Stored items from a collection

────────

/-- The open check of a boundary: it ends well once the cores are quiet. -/
def ckpPoll (s : State) : State :=
  match s.ckp.checking with
  | some t => if coresQuiet s then boundaryVote t.toNat false s else s
  | none => s

/-- BOUNDARY_CHECK_TIMEOUT: 10 us after the write. -/
def boundaryTimeout (s : State) : State :=
  match s.ckp.checking with
  | some t => boundaryVote t.toNat (!coresQuiet s) s
  | none => s

/-! ### Replay (R366) -/

/-- REPLAY_RESTORE_DONE: the ranges come from the slot of cut 2t, and the package votes again. -/
def replayRestored (ok : Bool) (s : State) : State :=
  if s.ckp.phase ≠ 6 then s
  else
    let t := ckpStep s
    let r := match slotOfCut (2 * t) s with
      | none => (false, s)
      | some k =>
        let l := slotLoad k s
        let s' := l.2.2
        (l.1, if l.2.1 then setF ckpBase R.CKP_ERR_CODE 0x05 { s' with ckp := { s'.ckp with bad := k :: s'.ckp.bad } } else s')
    let s := clearGroups r.2
    let s := bumpF ckpBase R.CKP_STATUS_REPLAY_COUNT 1 (setF ckpBase R.CKP_STATUS_REPLAYED 1 s)
    let s := raise srcCkp 0x80 1 0 0 { s with ckp := { s.ckp with replays := s.ckp.replays + 1 } }
    voteCast 2 (voteOf t (!(ok && r.1)) false none s) s

/-- REPLAY_RESTART: at COUNT the package sequencer cores start at CKP_ENTRY (R366). -/
def replayRestart (s : State) : State :=
  match s.ckp.go with
  | none => s
  | some c =>
    if s.count < c then s
    else
      let e := getPair ckpBase R.CKP_ENTRY_LO_ADDR R.CKP_ENTRY_HI_ADDR s
      ckpState 1 (startPsc (BitVec.ofNat 48 e) (BitVec.ofNat 64 (ckpStep s)) 0 { s with ckp := { s.ckp with go := none } })

/-! ### The all-stop cut (R373, R374) -/

/-- FREEZE. -/
def freezeCmd (path : Path) (s : State) : State :=
  plainCommand path 0x0A (fun s => ckpState 5
    { s with freezeF := some (BitVec.ofNat 64 (cmdArg 0 s)), ckp := { s.ckp with freeze := some (bitAt (cmdArg 1 s) 0, 0) } }) s

/-- FREEZE_PHASE1_READY: parked, settled, and every remote write issued before the park answered or expired. A package halted by a recovery freeze
meanwhile sends no vote and saves nothing (R365). -/
def phase1Ready (s : State) : State :=
  let s := frozenCheck s
  match s.ckp.freeze with
  | some (_, 0) =>
    if s.ckp.halt.isSome then
      if s.pkg = .frozen then
        freezeSkip s
      else s
    else if s.pkg = .frozen && colSettled s && !hasTxn (fun x => !x.isRead) s then
      voteCast 3 (voteOf (ckpStep s) s.stepErr false none s) { s with ckp := { s.ckp with freeze := s.ckp.freeze.map (fun f => (f.1, 1)) } }
    else s
  | _ => s

/-- FREEZE_SAVE_DONE: once no Depot flushes any more (R255), the freeze cut goes to the slot without the inputs of the current step, and FREEZE completes (R373, R374). -/
def freezeSaved (s : State) : State :=
  match s.ckp.freeze with
  | some (save, n) =>
    if n < 2 ∨ [0, 1, 2, 3].any (fun d => getF (depBase d) R.DEP_STATUS_FLUSHING s = 1) then s
    else
      let s := { s with ckp := { s.ckp with freeze := none } }
      let s := if !save || n = 3 then s
        else
          let k := if inputSlot s = some 0 then 1 else 0
          let cut := 2 * ckpStep s + 1
          let s := if getF ckpBase R.CKP_STATUS_PINNED s = k + 1 then drainAbandon s else s
          let good := !dataPoison s
          let ctrl := ctrlBlock s
          let img := ctrlTake cut s
          let s := slotFill k cut ctrl good (slotOpen k { s with fresh := s.fresh + 1 })
          if good then { s with ckp := { s.ckp with saved := sIns k img s.ckp.saved } }
          else raise srcCkp 0x82 2 0 0 (setF ckpBase R.CKP_STATUS_COPY_BAD 1 s)
      let s := if s.ckp.copy.isSome then ckpState 3 s else ckpState (ckpRest s) s
      cmdFinishOf 0x0A 0 s
  | none => s

/-! ### RESTORE, TAKEOVER, RECOVER -/

/-- The candidate set is complete: the package votes it (R375, R376). -/
def restoreVote (s : State) : State :=
  match s.ckp.restore with
  | none => s
  | some r =>
    let own := ((sourcesOf r).flatMap (fun i => sourceCuts i s)).dedup
    let px := proxyCuts s
    let proxy := bitAt r.sources 3
    let err := own.isEmpty || (proxy && px.isEmpty)
    voteCast 4 (voteOf (ckpStep s) err (farDead s) (some (if proxy then own.filter (fun c => px.contains c) else own)) s) s

/-- RESTORE: the candidate set is formed, reading the partner's slots where they are allowed. -/
def restoreCmd (path : Path) (s : State) : State :=
  plainCommand path 0x0C (fun s =>
    let r : Restore := ⟨cmdArg 1 s, BitVec.ofNat 64 (cmdArg 0 s), BitVec.ofNat 64 (cmdArg 2 s), none, []⟩
    let s := ckpState 4 (farClear { s with ckp := { s.ckp with restore := some r, restored := none, auditN := none, copy := none, wantDrain := false } })
    if bitAt r.sources 1 then
      let e := partner (ckpRank s) s
      readFrom [(farLine (pPartner e) (pMirror e), 2), (farLine (pPartner e) (pMirror e + slotSize s), 2)]
        { s with ckp := { s.ckp with phase := 7 } }
    else restoreVote s) s

/-- RESTORE_COPY_DONE: the copy is checked as it is read; a bad one gives way to the next source, a dead source ends the restore (R377). -/
def restoreCopied (ok : Bool) (s : State) : State :=
  match s.ckp.restore with
  | none => s
  | some r =>
    if s.ckp.phase ≠ 8 ∨ !s.ckp.reads.isEmpty ∨ ckpBusy true s then s
    else
      let cut := r.cut.getD 0
      let src := r.left.headD 0
      if farDead s then voteCast 5 (voteOf (ckpStep s) false true none s) s
      else
        let l : Bool × Bool × State := if src = 1 then
            let e := partner (ckpRank s) s
            let k := if hCut (mirrorHead 0 s) = cut then 0 else 1
            let bs := natBytes (farRead (pPartner e) (pMirror e + k * slotSize s + 0x10000) (dataBytes s) s) (dataBytes s)
            let bad := decide (crc64Go 0 bs ≠ hDigest (mirrorHead k s))
            (!bad && (getEng kCkp s).rxPoison.isEmpty, bad, scatterData (ranges s) bs s)
          else match (if src = 0 then [0, 1] else [4, 5]).find? (fun k => cutAt (src = 0) (ckpRank s) k s = some cut) with
            | some k =>
              let x := slotLoad k s
              let s' := x.2.2
              (x.1, x.2.1, if x.2.1 then { s' with ckp := { s'.ckp with bad := k :: s'.ckp.bad } } else s')
            | none => (false, false, s)
        let s := l.2.2
        if ok && l.1 then
          let s := if src = 2 then raise srcCkp 0x85 3 0 0 s else s
          voteCast 5 (voteOf (ckpStep s) false false none s) s
        else
          let s := if l.2.1 then setF ckpBase R.CKP_ERR_CODE 0x05 s else s
          let s := raise srcCkp 0x82 2 0 0 s
          voteCheck (restoreStart { s with ckp := { s.ckp with restore := some { r with left := r.left.tail } } })

/-- A request of the controller was answered: its traffic goes on, and a candidate set may be complete. -/
def ckpWake (s : State) : State :=
  let s := pumpReads (pumpWrites s)
  if s.ckp.phase = 7 ∧ s.ckp.reads.isEmpty ∧ ckpBusy true s = false then restoreVote s else s

/-- A request of the controller met its dead-target bound: a drain is abandoned (R371); a read stops, and a restore ends with TIMEOUT (R377, R383). -/
def ckpDead (isRead : Bool) (s : State) : State :=
  if isRead then
    let s := { s with ckp := { s.ckp with reads := [] } }
    if s.ckp.phase = 7 then restoreVote s
    else if s.ckp.phase = 8 then voteCast 5 (voteOf (ckpStep s) false true none s) s
    else if s.ckp.drain.any (fun d => d.asked) then drainAbandon s
    else s
  else drainAbandon s

/-- TAKEOVER: the spare becomes the member of the rank (R381). -/
def takeoverCmd (path : Path) (s : State) : State :=
  plainCommand path 0x0D (fun s =>
    cmdFinish 0 (partnerCheck (setF ckpBase R.CKP_RANK_RANK (cmdArg 0 s) (setF ckpBase R.CKP_RANK_ROLE 0
      { s with ckp := { s.ckp with lastMirror := none, lastDrain := none } })))) s

/-- RECOVER: FROZEN with every core IDLE and every queue empty (R433). -/
def recoverCmd (path : Path) (s : State) : State :=
  plainCommand path 0x0E (fun s =>
    cmdFinish 0 (setPkg .frozen (discardWork (coresIdle (copyClear (voteClear (drainAbandon { s with freezeF := none, cause := 0 }))))))) s

/-! ### The commands -/

/-- CORE_START_AT_COUNT (R158); a drain that the freeze held back goes on. -/
def execCoreStartAtCount (s : State) : Host.Outcome State Fault Refusal := .next (pumpWrites (coreStartAtCount s))
/-- CKP_ENABLE (R357). -/
def execCkpEnable (_path : Path) (s : State) : Host.Outcome State Fault Refusal := .next (ckpEnable s)
/-- CKP_BOUNDARY (R360). -/
def execCkpBoundary (path : Path) (lo : Word) (s : State) : Host.Outcome State Fault Refusal := .next (boundary path lo s)
/-- VOTE (R361). -/
def execVote (src : BitVec 16) (v : VoteMsg) (s : State) : Host.Outcome State Fault Refusal := .next (onVote src.toNat v s)
/-- DECIDE_COMMIT (R363); in a restore it names the chosen cut (R376). -/
def execDecideCommit (t : DWord) (drain : Bool) (s : State) : Host.Outcome State Fault Refusal :=
  .next (if s.ckp.phase = 3 then s else voteCheck (decideMsg 0 drain t.toNat 0 s))
/-- DECIDE_REPLAY (R366). -/
def execDecideReplay (t : DWord) (s : State) : Host.Outcome State Fault Refusal := .next (decideMsg 1 false t.toNat 0 s)
/-- DECIDE_FAIL (R365); in a restore it carries the status code (R376, R377). -/
def execDecideFail (t : DWord) (code : Byte) (s : State) : Host.Outcome State Fault Refusal :=
  .next (if s.ckp.phase = 3 then s else decideMsg 2 false t.toNat code.toNat s)
/-- DECIDE_GO (R366); in a restore every member is done (R377). -/
def execDecideGo (t c : DWord) (s : State) : Host.Outcome State Fault Refusal := .next (decideMsg 3 false t.toNat c.toNat s)
/-- REPLAY_RESTART (R366). -/
def execReplayRestart (s : State) : Host.Outcome State Fault Refusal := .next (replayRestart s)
/-- FIRN_COPY_DONE (R363, R364). -/
def execFirnCopyDone (ok : Bool) (ns : Word) (s : State) : Host.Outcome State Fault Refusal := .next (firnDone ok ns.toNat s)
/-- MIRROR_COPY_DONE (R368). -/
def execMirrorCopyDone (ok : Bool) (s : State) : Host.Outcome State Fault Refusal := .next (mirrorDone ok s)
/-- DURABLE_COPY_DONE (R368). -/
def execDurableCopyDone (ok : Bool) (s : State) : Host.Outcome State Fault Refusal := .next (durableDone ok s)
/-- FREEZE (R373). -/
def execFreeze (path : Path) (s : State) : Host.Outcome State Fault Refusal := .next (freezeCmd path s)
/-- FREEZE_PHASE1_READY (R373). -/
def execFreezePhase1Ready (s : State) : Host.Outcome State Fault Refusal := .next (phase1Ready s)
/-- FREEZE_DECIDE (R373). -/
def execFreezeDecide (err : Bool) (s : State) : Host.Outcome State Fault Refusal :=
  .next (if s.ckp.phase = 3 then decideMsg (if err then 2 else 0) false 0 0 s else s)
/-- FREEZE_SAVE_DONE (R373). -/
def execFreezeSaveDone (s : State) : Host.Outcome State Fault Refusal := .next (freezeSaved s)
/-- RESTORE (R375). -/
def execRestore (path : Path) (s : State) : Host.Outcome State Fault Refusal := .next (restoreCmd path s)
/-- RESTORE_COPY_DONE (R377). -/
def execRestoreCopyDone (ok : Bool) (s : State) : Host.Outcome State Fault Refusal := .next (restoreCopied ok s)
/-- TAKEOVER (R381). -/
def execTakeover (path : Path) (s : State) : Host.Outcome State Fault Refusal := .next (takeoverCmd path s)
/-- RECOVER (R433). -/
def execRecover (path : Path) (s : State) : Host.Outcome State Fault Refusal := .next (recoverCmd path s)
/-- REPLAY_RESTORE_DONE (R366). -/
def execReplayRestoreDone (ok : Bool) (s : State) : Host.Outcome State Fault Refusal := .next (replayRestored ok s)
/-- BOUNDARY_CHECK_TIMEOUT (R360). -/
def execBoundaryCheckTimeout (s : State) : Host.Outcome State Fault Refusal := .next (boundaryTimeout s)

────────

There is a run of lines above from the one with "def recoverCmd (path" to the one with "REPLAY_RESTART (R366). -/"; print exactly that run, both ends included, and nothing else.

def recoverCmd (path : Path) (s : State) : State :=
  plainCommand path 0x0E (fun s =>
    cmdFinish 0 (setPkg .frozen (discardWork (coresIdle (copyClear (voteClear (drainAbandon { s with freezeF := none, cause := 0 }))))))) s

/-! ### The commands -/

/-- CORE_START_AT_COUNT (R158); a drain that the freeze held back goes on. -/
def execCoreStartAtCount (s : State) : Host.Outcome State Fault Refusal := .next (pumpWrites (coreStartAtCount s))
/-- CKP_ENABLE (R357). -/
def execCkpEnable (_path : Path) (s : State) : Host.Outcome State Fault Refusal := .next (ckpEnable s)
/-- CKP_BOUNDARY (R360). -/
def execCkpBoundary (path : Path) (lo : Word) (s : State) : Host.Outcome State Fault Refusal := .next (boundary path lo s)
/-- VOTE (R361). -/
def execVote (src : BitVec 16) (v : VoteMsg) (s : State) : Host.Outcome State Fault Refusal := .next (onVote src.toNat v s)
/-- DECIDE_COMMIT (R363); in a restore it names the chosen cut (R376). -/
def execDecideCommit (t : DWord) (drain : Bool) (s : State) : Host.Outcome State Fault Refusal :=
  .next (if s.ckp.phase = 3 then s else voteCheck (decideMsg 0 drain t.toNat 0 s))
/-- DECIDE_REPLAY (R366). -/
def execDecideReplay (t : DWord) (s : State) : Host.Outcome State Fault Refusal := .next (decideMsg 1 false t.toNat 0 s)
/-- DECIDE_FAIL (R365); in a restore it carries the status code (R376, R377). -/
def execDecideFail (t : DWord) (code : Byte) (s : State) : Host.Outcome State Fault Refusal :=
  .next (if s.ckp.phase = 3 then s else decideMsg 2 false t.toNat code.toNat s)
/-- DECIDE_GO (R366); in a restore every member is done (R377). -/
def execDecideGo (t c : DWord) (s : State) : Host.Outcome State Fault Refusal := .next (decideMsg 3 false t.toNat c.toNat s)
/-- REPLAY_RESTART (R366). -/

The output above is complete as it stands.